**Record excerpts:**
· · ·
theorem meets_ClearFaultOfSegmentsAndConveyors_answers :
    ((((brokenSegment .certain).modSeg 3 fun g => { g with node := .lost }).seg 3).node = .lost
        ∧ ((brokenSegment .certain).postDrive 3 .ret).drivePending 3 ≠ none)
      ∧ ((jammedWith fun v => { v with node := .lost }).conv .b2).node = .lost
      ∧ ((jammedWith fun v => { v with report := none }).conv .b2).report = none
      ∧ ((jammedWith fun v => { v with report := some (0, true, false) }).conv .b2).report
        = some (0, true, false)
      ∧ headAgrees true ((jammedWith fun v => { v with report := some (0, false, true) }).list .b2) = false
      ∧ (idle.roomOpen .b1 = true ∧ (idle.conv .b1).requests = [] ∧ jammed.roomOpen .b2 = false
        ∧ (let s := run.modConv .b1 fun v => { v with requests := [.segment 1] }
          s.roomOpen .b1 = true ∧ (s.conv .b1).requests = .segment 1 :: []))
      ∧ (∀ s ∈ [merging 0 .passed, merging 1 .passed, merging 0 .idle],
        s.roomOpen .rc = true ∧ lineRequest (s.conv .rc).requests = some 3
          ∧ .spur ∈ (s.conv .rc).requests ∧ s.lsv.lineState = .run ∧ s.cvt.staleRelease = false)
      ∧ ((merging 0 .passed).cvt.passOver < (merging 0 .passed).cfg.line.m
        ∧ (merging (merging 0 .passed).cfg.line.m .passed).cfg.line.m
          ≤ (merging (merging 0 .passed).cfg.line.m .passed).cvt.passOver)
      ∧ (.rc ∈ (merging 0 .passed).cvt.convs.map (·.1) ∧ 3 ∈ (merging 0 .passed).segNumbers)
      ∧ (let s := run.modConv .rc fun v => { v with requests := [.spur] }
        lineRequest (s.conv .rc).requests = none ∧ s.roomOpen .rc = true) := by
  decide +kernel

theorem test_the_line_request_goes_first :
    let s := merging 0 .passed
    ((s.grantPass .rc).conv .rc).reservations.map (·.holder) = [.segment 3, .spur]
      ∧ (s.grantPass .rc).cvt.passOver = 0 := by decide +kernel

/-- S1 QUEUED with its entry taken from RC's head, pallet 5, its exit pallet 8, and room held on B1; the line is in
IDLE, which no run reaches so (R35). -/
def queuedSegment : State :=
  ((queue 5 .rc (seat 8 1 8 idle)).modSeg 1 fun g =>
    { g with state := .queued, room := .held .b1,
             queued := some { entryTaken := true, n := 1, enqueued := 0 } }).modConv .b1
    fun v => { v with reservations := [{ holder := .segment 1, status := .held }] }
· · ·
**Work required:** From the data above, give every line again exactly as it appears.

**Answer to the exercise:**
theorem meets_ClearFaultOfSegmentsAndConveyors_answers :
    ((((brokenSegment .certain).modSeg 3 fun g => { g with node := .lost }).seg 3).node = .lost
        ∧ ((brokenSegment .certain).postDrive 3 .ret).drivePending 3 ≠ none)
      ∧ ((jammedWith fun v => { v with node := .lost }).conv .b2).node = .lost
      ∧ ((jammedWith fun v => { v with report := none }).conv .b2).report = none
      ∧ ((jammedWith fun v => { v with report := some (0, true, false) }).conv .b2).report
        = some (0, true, false)
      ∧ headAgrees true ((jammedWith fun v => { v with report := some (0, false, true) }).list .b2) = false
      ∧ (idle.roomOpen .b1 = true ∧ (idle.conv .b1).requests = [] ∧ jammed.roomOpen .b2 = false
        ∧ (let s := run.modConv .b1 fun v => { v with requests := [.segment 1] }
          s.roomOpen .b1 = true ∧ (s.conv .b1).requests = .segment 1 :: []))
      ∧ (∀ s ∈ [merging 0 .passed, merging 1 .passed, merging 0 .idle],
        s.roomOpen .rc = true ∧ lineRequest (s.conv .rc).requests = some 3
          ∧ .spur ∈ (s.conv .rc).requests ∧ s.lsv.lineState = .run ∧ s.cvt.staleRelease = false)
      ∧ ((merging 0 .passed).cvt.passOver < (merging 0 .passed).cfg.line.m
        ∧ (merging (merging 0 .passed).cfg.line.m .passed).cfg.line.m
          ≤ (merging (merging 0 .passed).cfg.line.m .passed).cvt.passOver)
      ∧ (.rc ∈ (merging 0 .passed).cvt.convs.map (·.1) ∧ 3 ∈ (merging 0 .passed).segNumbers)
      ∧ (let s := run.modConv .rc fun v => { v with requests := [.spur] }
        lineRequest (s.conv .rc).requests = none ∧ s.roomOpen .rc = true) := by
  decide +kernel

theorem test_the_line_request_goes_first :
    let s := merging 0 .passed
    ((s.grantPass .rc).conv .rc).reservations.map (·.holder) = [.segment 3, .spur]
      ∧ (s.grantPass .rc).cvt.passOver = 0 := by decide +kernel

/-- S1 QUEUED with its entry taken from RC's head, pallet 5, its exit pallet 8, and room held on B1; the line is in
IDLE, which no run reaches so (R35). -/
def queuedSegment : State :=
  ((queue 5 .rc (seat 8 1 8 idle)).modSeg 1 fun g =>
    { g with state := .queued, room := .held .b1,
             queued := some { entryTaken := true, n := 1, enqueued := 0 } }).modConv .b1
    fun v => { v with reservations := [{ holder := .segment 1, status := .held }] }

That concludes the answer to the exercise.